If all of this seems like an awful lot of work for pharmacies—well, it is. But it’s the new reality in a world in which payment for services is increasingly linked to quality of care and outcomes. And, according to network participants speaking at the NCPA conference, in the end, patients benefit from a much higher level of care, and participating pharmacists enjoy a satisfying practice in which they feel integral to the patient care team and can see both professional and financial rewards for practising to their highest possible standards.
Time to re-calibrate
While the rise of CPESNs dominated this year’s conference, another underlying theme was the dire need for a re-calibration of the current healthcare system, which has become so centred around numbers, forms and codes that, according to some speakers, the patient has almost been forgotten. Keynote speaker Dr. Zubin Damania, AKA ZDoggMD, has become one of the country’s most popular and influential champions of healthcare reform. A second-generation physician and award-winning clinical teacher, Damania is also a comedian who has garnered a huge following for his musical parody videos that highlight serious issues in healthcare.

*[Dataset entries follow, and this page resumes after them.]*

-- ==== Sys2Proof/Machine/Bytes.lean ====
section
/-! DEFINITION. Byte order, the derived parameters, the marker test and the header codec as pure functions
(00_scope.md R4 and R6, 30_encoding.md R50 to R54, 40_header_codec.md R70 and R71). -/

namespace Sys2Proof.Machine

/-- `be(s)`: the value of `s` read most significant byte first (00_scope.md R6). -/
def be : List Byte → Nat
  | [] => 0
  | b :: s => b.toNat * 256 ^ s.length + be s

/-- `le(s)`: the value of `s` read least significant byte first (00_scope.md R6). -/
def le : List Byte → Nat
  | [] => 0
  | b :: s => b.toNat + 256 * le s

/-- The `n` bytes of `v`, least significant first. -/
def leBytes : Nat → Nat → List Byte
  | 0, _ => []
  | n + 1, v => BitVec.ofNat 8 v :: leBytes n (v / 256)

/-- The `n` bytes of `v`, most significant first. -/
def beBytes (n v : Nat) : List Byte := (leBytes n v).reverse

/-- `U(s)`: the value of `s` in the configured byte order (00_scope.md R6). -/
def valueOf (c : Config) (s : List Byte) : Nat :=
  match c.order with
  | .big => be s
  | .little => le s

/-- `B(n, v)`: the `n` bytes of `v` in the configured byte order (00_scope.md R6). -/
def bytesOf (c : Config) (n v : Nat) : List Byte :=
  match c.order with
  | .big => beBytes n v
  | .little => leBytes n v

/-- `H = 2 + TB + SB + LB`, the encoded size of the header in bytes (00_scope.md R4, 30_encoding.md R50). -/
def headerSize (c : Config) : Nat := 2 + c.tb + c.sb + c.lb

/-- `O_TYPE` (30_encoding.md R50). -/
def typeOffset : Nat := 2

/-- `O_STATUS` (30_encoding.md R50). -/
def statusOffset (c : Config) : Nat := 2 + c.tb

/-- `O_LEN` (30_encoding.md R50). -/
def lengthOffset (c : Config) : Nat := 2 + c.tb + c.sb

/-- `M0`, the first wire byte of the marker (00_scope.md R4). -/
def markerByte0 (c : Config) : Byte :=
  match c.order with
  | .big => c.marker.extractLsb' 8 8
  | .little => c.marker.extractLsb' 0 8

/-- `M1`, the second wire byte of the marker (00_scope.md R4). -/
def markerByte1 (c : Config) : Byte :=
  match c.order with
  | .big => c.marker.extractLsb' 0 8
  | .little => c.marker.extractLsb' 8 8

/-- `match(s)`: at least two bytes, and the first two are `M0`, `M1` (30_encoding.md R54). -/
def markerMatches (c : Config) : List Byte → Bool
  | b0 :: b1 :: _ => decide (b0 = markerByte0 c ∧ b1 = markerByte1 c)
  | _ => false

/-- The `n` bytes of `s` at offset `off` (`s[off .. off+n-1]`, 00_scope.md R6), used with `off + n <= |s|`. -/
def slice (s : List Byte) (off n : Nat) : List Byte := (s.drop off).take n

/-- Field assembly (30_encoding.md R51): the header record the first `H` bytes of `s` stand for. -/
def headerAt (c : Config) (s : List Byte) : Header where
  marker := BitVec.ofNat 16 (valueOf c (slice s 0 2))
  typeTag := valueOf c (slice s typeOffset c.tb)
  status := valueOf c (slice s (statusOffset c) c.sb)
  length := valueOf c (slice s (lengthOffset c) c.lb)

/-- ENC_HDR as a function (40_header_codec.md R70). -/
def encodeHeader (c : Config) (h : Header) : List Byte :=
  bytesOf c 2 h.marker.toNat ++ bytesOf c c.tb h.typeTag ++ bytesOf c c.sb h.status ++ bytesOf c c.lb h.length

/-- DEC_HDR as a function (40_header_codec.md R71): `none` is `InsufficientData`, and a header comes with the count
of bytes it took. -/
def decodeHeader (c : Config) (s : List Byte) : Option (Header × Nat) :=
  if s.length < headerSize c then none else some (headerAt c s, headerSize c)

/-- The header ENC_REQ encodes: `marker = MARKER` supplied (40_header_codec.md R74); also the header DISPATCH hands
on (10_state.md R22). -/
def markedHeader (c : Config) (typeTag status length : Nat) : Header where
  marker := c.marker
  typeTag := typeTag
  status := status
  length := length

/-- Parallel form (30_encoding.md R52): wire byte 0 in the most significant eight bits of the flat vector. -/
def flatVector (s : List Byte) : Nat := be s

/-- The `n` wire bytes of a flat vector (30_encoding.md R52). -/
def wireBytes (n hv : Nat) : List Byte := beBytes n hv

/-- The number of values of an `n`-byte field, `256^n`. -/
def fieldRange (n : Nat) : Nat := 256 ^ n

/-- BUF_CAP (20_memory.md R35): may the buffer hold `n` bytes? -/
def withinCapacity (c : Config) (n : Nat) : Bool :=
  match c.bufCap with
  | none => true
  | some cap => decide (n ≤ cap)

end Sys2Proof.Machine
end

“The current PBM-directed system almost completely bars us from providing actual patient care,” said Damania. “It rewards speed, clicks and correctly completed paperwork over actual time spent listening to, problem-solving with and taking the very best care of our patients.” Both Damania and NCPA’s Mullins stressed that it’s time for all healthcare professionals to break out of their silos and instead, work together to push—very hard and loudly—for complete reform.
“Healthcare 2.0 is about technology. We need Healthcare 3.0,” said Damania. This new model still relies on technology; not as a tool to restrict care to narrow algorithms, but to enable real relationships between care providers and patients, and between healthcare professionals as a care team.
NPCA CEO Douglas Hooey echoed their sentiments the following morning. The association has launched a call to investigate the current model, in which health care is dictated by the financial goals and care guidelines of payers, in particular a few pharmacy benefit managers with a monopoly over non-public health spending. “There is an urgent desire for a new model,” said Hooey, “PBMs get in the way of providing patient care while adding absolutely no value to the system.”